At the Board hearing, Carnation submitted three exhibits relative to Hill's medical history. Hill's attorney stipulated to the authenticity of the records, but preserved objections based on relevancy, materiality, prejudice, and the collateral source rule. There is no record of any ruling on Hill's [186]*186objection, but the exhibits in question were certified to the trial court as being part of the record of the Board proceedings. At trial, the judge excluded the exhibits over Carnation's objection.

The three excluded exhibits were doctors' reports spanning the past 15 years of Hill's medical history. The records contained references to Hill's ongoing back problems and weakness in her legs which Carnation argued were relevant to Hill's preexisting condition. The reports also included references to Hill's alcoholism and various unrelated injuries from which she had suffered in the decade prior to her industrial accident. Hill argued these reports were introduced to inflame the jury and had no relevance to her back injuries. Although the doctors' records were excluded, the doctors gave testimony regarding the possibility Hill's back injury was a preexisting condition.

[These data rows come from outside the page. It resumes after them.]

/-! ## Stops -/

/-- The value of loaded bytes (R262). -/
def loadVal (signed bad : Bool) (l : List Byte) : TVal :=
  if bad then .bad
  else .clean (if signed then (BitVec.ofNat (8 * l.length) (leNat l)).signExtend 64 else BitVec.ofNat 64 (leNat l))
/-- The bytes of a load of which another module answers those that were not read here (R224, R262). -/
def answered (here : List (Option Byte)) (data : BitVec 64) : List Byte :=
  here.zipIdx.map fun p => p.1.getD (data.extractLsb' (8 * p.2) 8)
/-- The value that another module's answer gives to a load. -/
def remoteVal (signed : Bool) (here : List (Option Byte)) (data : BitVec 64) (poison : Bool) : TVal :=
  loadVal signed poison (answered here data)
/-- VATOMADD's result (R170): each active lane receives the old word plus the addends of the active lanes below it, or
poison when there is no old word; the other lanes keep what the destination holds. -/
def atomSums (add : VReg) (m : BitVec 64) (old : Option (BitVec 32)) : VReg :=
  match old with
  | none => ⟨Vector.replicate 64 0, m, false⟩
  | some o =>
    let sums := (List.range 64).foldl (fun (p : BitVec 32 × List (BitVec 32)) i =>
      ((if m.getLsbD i then p.1 + add.lane i else p.1), p.2 ++ [p.1])) (o, [])
    ⟨Vector.ofFn fun i => (sums.2[i.val]?).getD 0, 0, false⟩
/-- The destination register of VATOMADD with its result. -/
def Ctx.atomLanes (c : Ctx) (d : PDest) (add : VReg) (m : BitVec 64) (old : Option (BitVec 32)) : VReg :=
  let v := atomSums add m old
  match d with
  | .c r => (c.vec.c[r]).merge v m
  | _ => v
/-- The write of an atomic is indeterminate from now on (R230, R268): its acknowledgement no longer comes. -/
def Ctx.loseWrite (c : Ctx) (id : Nat) (addr : BitVec 56) : Ctx :=
  { c with acks := c.acks.filter fun a => a.id ≠ id, lost := c.lost ++ [(id, addr)] }
/-- The new value of an atomic on `n` bytes (R266): none where CAS compares unequal. -/
def atomApply (op : AtomOp) (n : Nat) (old x cmp : BitVec 64) : Option (BitVec 64) :=
  let sx (v : BitVec 64) : Int := if n = 4 then (v.setWidth 32).toInt else v.toInt
  match op with
  | .add => some (old + x)
  | .swap => some x
  | .cas => if (if n = 4 then old.setWidth 32 = cmp.setWidth 32 else old = cmp) then some x else none
  | .and => some (old &&& x)
  | .or => some (old ||| x)
  | .xor => some (old ^^^ x)
  | .smin => some (if sx x < sx old then x else old)
  | .smax => some (if sx old < sx x then x else old)
/-- Perform an atomic at its home (R266-R268, R310): the old bytes and whether they are poison; a pool word past the cache is
read and written at the device, whose dirty line is written back first (R225). -/
def State.atomAt (s : State) (who : Option TaskId) (part : PartNum) (x : Xlat) (n : Nat) (f : BitVec 64 → Option (BitVec 64)) :
    List Byte × Bool × State :=
  let s := if target x.pa = .pool && !x.cached then s.onMem fun m => m.writeBack (blockOf x.pa) else s
  let (l, bad, s) := s.readPhys (some part) x.pa n x.cached
  (l, bad,
   match (if bad then none else f (BitVec.ofNat 64 (leNat l))) with
   | some v => s.writePhys who x.pa (leBytes n v.toNat) false x.cached
   | none => s)
/-- What a request that ends without a result delivers: 0 with tag 0b10; poison in the lanes of a vector result. -/
def Ctx.noResult (c : Ctx) (p : Pend) : PVal :=
  let lanes (m : BitVec 64) : PVal :=
    let v : VReg := ⟨Vector.replicate 64 0, m, false⟩
    .vec (match p.dest with | .c r => (c.vec.c[r]).merge v m | _ => v) m
  match p.val with
  | .vec _ m => lanes m
  | .vremote _ _ m => lanes m
  | .later _ (.lanes _ m) => lanes m
  | _ => .scalar .bad
/-- The sum of the addends of the active lanes (R170). -/
def addSum (add : VReg) (m : BitVec 64) : BitVec 32 :=
  (List.range 64).foldl (fun a i => if m.getLsbD i then a + add.lane i else a) 0
/-- Perform an atomic in a core's scratchpad, whose bank has an atomic unit (R267): the old bytes and whether they are poison. -/
def State.atomSpad (s : State) (c : CoreNum) (a n : Nat) (f : BitVec 64 → Option (BitVec 64)) : List Byte × Bool × State :=
  let (l, bad, s) := s.readSpad c a n
  (l, bad,
   match (if bad then none else f (BitVec.ofNat 64 (leNat l))) with
   | some v => let s := s.writeSpad c a (leBytes n v.toNat); if c = s.cur then s else s.irrevocable
   | none => s)
/-- Perform an atomic where its operand lies. -/
def State.atomPlace (s : State) (at_ : Place) (f : Nat → BitVec 64 → Option (BitVec 64)) : List Byte × Bool × State :=
  let x := s.ctx
  match at_ with
  | .memory ((y, n) :: _) => s.atomAt (some x.id) x.part y n (f n)
  | .memory [] => ([], true, s)
  | .spad c a n => s.atomSpad c a n (f n)
/-- Perform at its home an access of the context whose turn it is: what it delivers (R261, R262, R266, R170). -/
def State.performAt (s : State) (p : Pend) (at_ : Place) (what : Access) : PVal × State :=
  let x := s.ctx
  match what with
  | .load signed =>
    let (b, bad, s) := match at_ with
      | .memory l => s.readPieces x.part l
      | .spad c a n => s.readSpad c a n
    (.scalar (loadVal signed bad b), s)
  | .atomic op d c =>
    let (b, bad, s) := s.atomPlace at_ fun n old => atomApply op n old d c
    (.scalar (loadVal true bad b), s)
  | .lanes add m =>
    let (b, bad, s) := s.atomPlace at_ fun _ old => some (old + (addSum add m).setWidth 64)
    (.vec (x.atomLanes p.dest add m (if bad then none else some (BitVec.ofNat 32 (leNat b)))) m, s)
/-- Whether a request has not been performed and its die is shed, or its last answer was a dormant-retry (R261, R486). -/
def State.withdrawn (s : State) (p : Pend) : Bool := !p.val.fixed && (p.dormant || s.siteShed p.way.site)
/-- Complete a request at a stop: one that waits on another module is answered by free values (R261, R438); a ring read
whose row has not arrived and a long form stay recorded (R278, R148); a request whose last answer was a dormant-retry, or whose die
is shed, is withdrawn and stays recorded, but a load without a destination is dropped (R261). -/
def State.drainOne (s : State) (id : Nat) : State :=
  match s.ctx.request? id with
  | some (hand, p) =>
    if s.withdrawn p then
      (if p.dest = .discard && !p.atomic then s.onCtx fun c => c.onThread hand fun t => t.retire p.id
      else s.onCtx fun c => c.onRequest id fun q => { q with dormant := false })
    else
    match p.val with
    | .remote _ _ signed here bad =>
      let (b, poison, s) := s.remoteBytes 8
      s.onCtx fun c => c.completeWith hand p (.scalar (remoteVal signed here (BitVec.ofNat 64 (leNat b)) (bad || poison)))
    | .vremote _ add m =>
      let (b, poison, s) := s.remoteBytes 8
      let old := if poison then none else some (BitVec.ofNat 32 (leNat b))
      s.onCtx fun c => c.completeWith hand p (.vec (c.atomLanes p.dest add m old) m)
    | .later place what =>
      let (v, s) := s.performAt p place what
      s.onCtx fun c => c.completeWith hand p v
    | v => if v.fixed then s.onCtx fun c => c.completeWith hand p v else s
  | none => s
/-- Complete the outstanding requests of the task and of the handler. -/
def State.drainLoads (s : State) : State :=
  ((s.ctx.task.board ++ s.ctx.hand.board).map (·.id)).foldl State.drainOne s

/-- A thread as its context's image records it: the slots that have committed stay committed, the rest issue after restore
(R437), and so does RFT or HALT (R434). -/
def Thread.park (t : Thread) : Thread := { t with issue := none, resume := t.slotNow }
/-- A context as its image records it: a pending lease request is withdrawn (R440). -/
def Ctx.image (c : Ctx) : Ctx :=
  { c with task := c.task.park, hand := c.hand.park, wait := .none, lease := { c.lease with suspended := false, request := none } }
/-- The first byte of a task's frame, and the bytes of a frame (R351). -/
def State.frameOf (s : State) (t : TaskId) : Nat × Nat :=
  match s.launch? t.part t.lid, s.tasks.find? fun x => x.part = t.part && x.lid = t.lid && x.sidx = t.sidx with
  | some l, some x => (l.base + x.frame * l.frameSize, l.frameSize)
  | _, _ => (0, 0)
/-- What a save's status becomes when its frame cannot be written (R446): it no longer lies in the partition's granules. -/
def State.saveStatus (s : State) (t : TaskId) (status : TStatus) : TStatus × State :=
  let f := s.frameOf t
  if f.2 = 0 || s.trunk.ownsRange t.part f.1 f.2 then (status, s)
  else (.rollback 0x3A, s.errRecord (some t.part)
    { type := 0x3A, lid := t.lid.toNat, addr := f.1, sidx := t.sidx })

/-- What a save makes of scratchpad blocks with an uncorrectable error: each is reported and saved as poison (R452, R191). -/
def State.saveMarks (s : State) (c : CoreNum) : List Nat × State :=
  let k := s.core c
  (k.spadErr.foldl (fun m b => setIns b m) k.spadMark,
   k.spadErr.foldl (fun s b => s.errRecord (some k.ctx.part) { type := 0x31, code := 2, site := (dieOf c).toNat, addr := b * 64 }) s)
/-- Write a saved context's image into its frame (R443), where it lies in the partition's granules. -/
def State.saveFrame (s : State) (c : Ctx) (page : Bool) (spad : SMap Byte) (mark : List Nat) : State :=
  let f := s.frameOf c.id
  if f.2 = 0 || !s.trunk.ownsRange c.part f.1 f.2 then s
  else s.writeImage f.1 f.2 c (imageFlags c.inHandler page (s.trunk.phase ≠ 0)) spad mark
/-- A status that waits for a page. -/
def TStatus.waitsPage : TStatus → Bool
  | .page .. => true
  | _ => false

The jury returned a verdict in favor of Hill, affirming the decision of the Board. The court entered a judgment awarding Hill attorney fees and costs and denying Carnation's motion for a new trial.

Carnation appealed and, in a split decision, the Court of Appeals upheld the Superior Court's decision on the merits but reversed the award of attorney fees. Carnation Co. v. Hill, 54 Wn. App. 806, 776 P.2d 158 (1989).

Carnation requested a new trial claiming that in closing argument Hill's counsel improperly argued facts outside the record and exhibits which should have been part of the record were improperly excluded by the trial court. In order to constitute reversible error, moving counsel must show the attorney misconduct had a substantial likelihood of affecting the jury's verdict. DeLor v. Symons, 93 Wash. 231, 232-33, 160 P. 424 (1916); State v. Rice, 110 Wn.2d 577, 757 P.2d 889 (1988).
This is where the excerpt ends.